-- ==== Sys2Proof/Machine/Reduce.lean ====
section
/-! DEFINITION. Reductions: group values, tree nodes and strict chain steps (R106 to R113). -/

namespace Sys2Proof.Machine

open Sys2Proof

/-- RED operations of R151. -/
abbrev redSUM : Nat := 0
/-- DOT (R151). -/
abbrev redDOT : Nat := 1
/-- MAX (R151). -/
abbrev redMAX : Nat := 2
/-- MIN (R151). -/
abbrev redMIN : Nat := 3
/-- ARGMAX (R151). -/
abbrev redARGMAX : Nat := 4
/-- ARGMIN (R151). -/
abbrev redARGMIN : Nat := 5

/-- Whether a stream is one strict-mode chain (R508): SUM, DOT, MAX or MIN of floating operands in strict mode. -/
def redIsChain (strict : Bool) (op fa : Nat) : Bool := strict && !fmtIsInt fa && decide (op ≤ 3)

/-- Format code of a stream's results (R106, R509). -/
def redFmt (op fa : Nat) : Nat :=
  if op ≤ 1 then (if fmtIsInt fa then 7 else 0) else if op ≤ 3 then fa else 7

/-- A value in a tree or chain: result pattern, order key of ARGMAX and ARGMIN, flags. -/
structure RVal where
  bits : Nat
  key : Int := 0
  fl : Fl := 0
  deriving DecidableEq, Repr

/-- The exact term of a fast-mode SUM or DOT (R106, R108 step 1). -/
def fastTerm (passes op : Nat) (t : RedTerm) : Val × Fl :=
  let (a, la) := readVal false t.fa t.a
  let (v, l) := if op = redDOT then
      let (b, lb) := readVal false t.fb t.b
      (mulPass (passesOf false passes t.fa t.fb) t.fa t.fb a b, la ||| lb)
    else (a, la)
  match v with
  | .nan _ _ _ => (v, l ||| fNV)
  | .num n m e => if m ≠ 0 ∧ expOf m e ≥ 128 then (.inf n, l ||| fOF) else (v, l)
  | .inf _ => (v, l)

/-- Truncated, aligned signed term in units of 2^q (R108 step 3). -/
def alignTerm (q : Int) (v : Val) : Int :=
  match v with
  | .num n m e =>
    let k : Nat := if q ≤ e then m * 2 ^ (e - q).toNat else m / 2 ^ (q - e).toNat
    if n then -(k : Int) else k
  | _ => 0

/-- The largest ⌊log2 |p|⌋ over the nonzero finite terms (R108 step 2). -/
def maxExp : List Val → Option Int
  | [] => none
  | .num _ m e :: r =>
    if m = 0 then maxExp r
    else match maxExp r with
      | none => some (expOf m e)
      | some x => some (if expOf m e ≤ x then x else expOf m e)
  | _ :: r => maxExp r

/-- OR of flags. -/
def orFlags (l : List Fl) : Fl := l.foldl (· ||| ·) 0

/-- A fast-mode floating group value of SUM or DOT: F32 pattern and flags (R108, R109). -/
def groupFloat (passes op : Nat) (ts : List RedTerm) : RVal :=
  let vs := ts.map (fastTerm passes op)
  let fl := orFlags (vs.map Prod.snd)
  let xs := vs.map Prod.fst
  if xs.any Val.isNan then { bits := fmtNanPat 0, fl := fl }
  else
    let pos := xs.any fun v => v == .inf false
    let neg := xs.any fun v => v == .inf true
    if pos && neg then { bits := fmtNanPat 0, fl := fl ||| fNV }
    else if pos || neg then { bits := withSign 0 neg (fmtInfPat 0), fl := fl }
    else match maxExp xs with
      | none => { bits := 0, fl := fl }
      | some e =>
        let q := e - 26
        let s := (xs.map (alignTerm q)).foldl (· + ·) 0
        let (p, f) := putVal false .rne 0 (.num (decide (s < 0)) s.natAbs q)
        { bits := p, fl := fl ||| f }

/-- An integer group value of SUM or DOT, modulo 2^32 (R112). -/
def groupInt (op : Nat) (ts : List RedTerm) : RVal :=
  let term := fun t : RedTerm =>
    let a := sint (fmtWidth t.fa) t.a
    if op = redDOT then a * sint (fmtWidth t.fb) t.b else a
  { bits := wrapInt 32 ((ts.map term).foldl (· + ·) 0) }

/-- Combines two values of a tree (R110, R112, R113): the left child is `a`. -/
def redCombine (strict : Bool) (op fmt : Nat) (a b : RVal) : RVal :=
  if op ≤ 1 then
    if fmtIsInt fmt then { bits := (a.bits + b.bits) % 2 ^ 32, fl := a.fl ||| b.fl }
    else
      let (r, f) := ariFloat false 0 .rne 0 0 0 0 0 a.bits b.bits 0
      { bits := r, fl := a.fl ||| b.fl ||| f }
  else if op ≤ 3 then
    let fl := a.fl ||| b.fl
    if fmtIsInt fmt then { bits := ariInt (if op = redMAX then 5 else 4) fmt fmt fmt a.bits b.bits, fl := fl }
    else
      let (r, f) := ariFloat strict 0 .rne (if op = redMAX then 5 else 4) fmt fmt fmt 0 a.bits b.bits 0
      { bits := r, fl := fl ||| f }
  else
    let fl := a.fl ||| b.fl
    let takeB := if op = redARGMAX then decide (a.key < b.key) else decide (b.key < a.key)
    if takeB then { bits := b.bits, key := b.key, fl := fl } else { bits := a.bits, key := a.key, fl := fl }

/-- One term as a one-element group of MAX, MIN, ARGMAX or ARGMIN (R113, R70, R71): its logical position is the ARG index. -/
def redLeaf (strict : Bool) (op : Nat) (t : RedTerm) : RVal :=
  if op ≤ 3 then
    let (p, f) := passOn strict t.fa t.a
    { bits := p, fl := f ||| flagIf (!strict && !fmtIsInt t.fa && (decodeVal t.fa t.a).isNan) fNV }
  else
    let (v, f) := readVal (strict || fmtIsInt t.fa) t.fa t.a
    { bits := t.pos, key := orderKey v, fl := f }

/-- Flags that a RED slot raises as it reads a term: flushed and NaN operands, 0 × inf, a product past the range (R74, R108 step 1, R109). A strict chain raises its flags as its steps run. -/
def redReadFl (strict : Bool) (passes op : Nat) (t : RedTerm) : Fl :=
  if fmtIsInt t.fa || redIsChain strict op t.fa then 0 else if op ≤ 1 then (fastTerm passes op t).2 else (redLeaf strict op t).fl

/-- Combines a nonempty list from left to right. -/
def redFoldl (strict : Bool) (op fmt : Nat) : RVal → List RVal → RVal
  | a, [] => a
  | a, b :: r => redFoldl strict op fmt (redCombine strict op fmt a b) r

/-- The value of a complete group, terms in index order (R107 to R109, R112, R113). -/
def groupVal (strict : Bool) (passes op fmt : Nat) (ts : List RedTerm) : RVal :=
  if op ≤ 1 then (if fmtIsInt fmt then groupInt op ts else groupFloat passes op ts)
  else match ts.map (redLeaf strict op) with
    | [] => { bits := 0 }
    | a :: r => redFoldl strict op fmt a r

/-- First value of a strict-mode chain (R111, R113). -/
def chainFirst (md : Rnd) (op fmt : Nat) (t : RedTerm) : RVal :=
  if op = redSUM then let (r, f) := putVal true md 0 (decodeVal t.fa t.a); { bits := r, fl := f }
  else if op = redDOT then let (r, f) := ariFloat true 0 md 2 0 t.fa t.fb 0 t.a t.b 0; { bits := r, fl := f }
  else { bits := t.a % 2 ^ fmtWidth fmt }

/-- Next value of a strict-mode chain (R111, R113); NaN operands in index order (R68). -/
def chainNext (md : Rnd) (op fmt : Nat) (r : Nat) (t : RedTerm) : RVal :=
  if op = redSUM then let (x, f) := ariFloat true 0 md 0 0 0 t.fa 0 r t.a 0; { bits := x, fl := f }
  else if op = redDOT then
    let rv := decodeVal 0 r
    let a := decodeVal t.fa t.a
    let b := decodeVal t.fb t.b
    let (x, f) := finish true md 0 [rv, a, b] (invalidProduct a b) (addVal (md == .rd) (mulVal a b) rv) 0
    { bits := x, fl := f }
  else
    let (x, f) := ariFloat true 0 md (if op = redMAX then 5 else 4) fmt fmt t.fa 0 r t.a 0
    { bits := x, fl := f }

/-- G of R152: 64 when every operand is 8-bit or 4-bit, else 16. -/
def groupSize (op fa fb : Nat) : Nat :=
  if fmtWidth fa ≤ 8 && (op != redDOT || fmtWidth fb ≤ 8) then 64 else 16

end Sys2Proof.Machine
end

**What is needed:**
The required output is the set of lines from the first line of the data through the line that contains "let k : Nat", transcribed exactly.

**Task output:**
-- ==== Sys2Proof/Machine/Reduce.lean ====
section
/-! DEFINITION. Reductions: group values, tree nodes and strict chain steps (R106 to R113). -/

namespace Sys2Proof.Machine

open Sys2Proof

/-- RED operations of R151. -/
abbrev redSUM : Nat := 0
/-- DOT (R151). -/
abbrev redDOT : Nat := 1
/-- MAX (R151). -/
abbrev redMAX : Nat := 2
/-- MIN (R151). -/
abbrev redMIN : Nat := 3
/-- ARGMAX (R151). -/
abbrev redARGMAX : Nat := 4
/-- ARGMIN (R151). -/
abbrev redARGMIN : Nat := 5

/-- Whether a stream is one strict-mode chain (R508): SUM, DOT, MAX or MIN of floating operands in strict mode. -/
def redIsChain (strict : Bool) (op fa : Nat) : Bool := strict && !fmtIsInt fa && decide (op ≤ 3)

/-- Format code of a stream's results (R106, R509). -/
def redFmt (op fa : Nat) : Nat :=
  if op ≤ 1 then (if fmtIsInt fa then 7 else 0) else if op ≤ 3 then fa else 7

/-- A value in a tree or chain: result pattern, order key of ARGMAX and ARGMIN, flags. -/
structure RVal where
  bits : Nat
  key : Int := 0
  fl : Fl := 0
  deriving DecidableEq, Repr

/-- The exact term of a fast-mode SUM or DOT (R106, R108 step 1). -/
def fastTerm (passes op : Nat) (t : RedTerm) : Val × Fl :=
  let (a, la) := readVal false t.fa t.a
  let (v, l) := if op = redDOT then
      let (b, lb) := readVal false t.fb t.b
      (mulPass (passesOf false passes t.fa t.fb) t.fa t.fb a b, la ||| lb)
    else (a, la)
  match v with
  | .nan _ _ _ => (v, l ||| fNV)
  | .num n m e => if m ≠ 0 ∧ expOf m e ≥ 128 then (.inf n, l ||| fOF) else (v, l)
  | .inf _ => (v, l)

/-- Truncated, aligned signed term in units of 2^q (R108 step 3). -/
def alignTerm (q : Int) (v : Val) : Int :=
  match v with
  | .num n m e =>
    let k : Nat := if q ≤ e then m * 2 ^ (e - q).toNat else m / 2 ^ (q - e).toNat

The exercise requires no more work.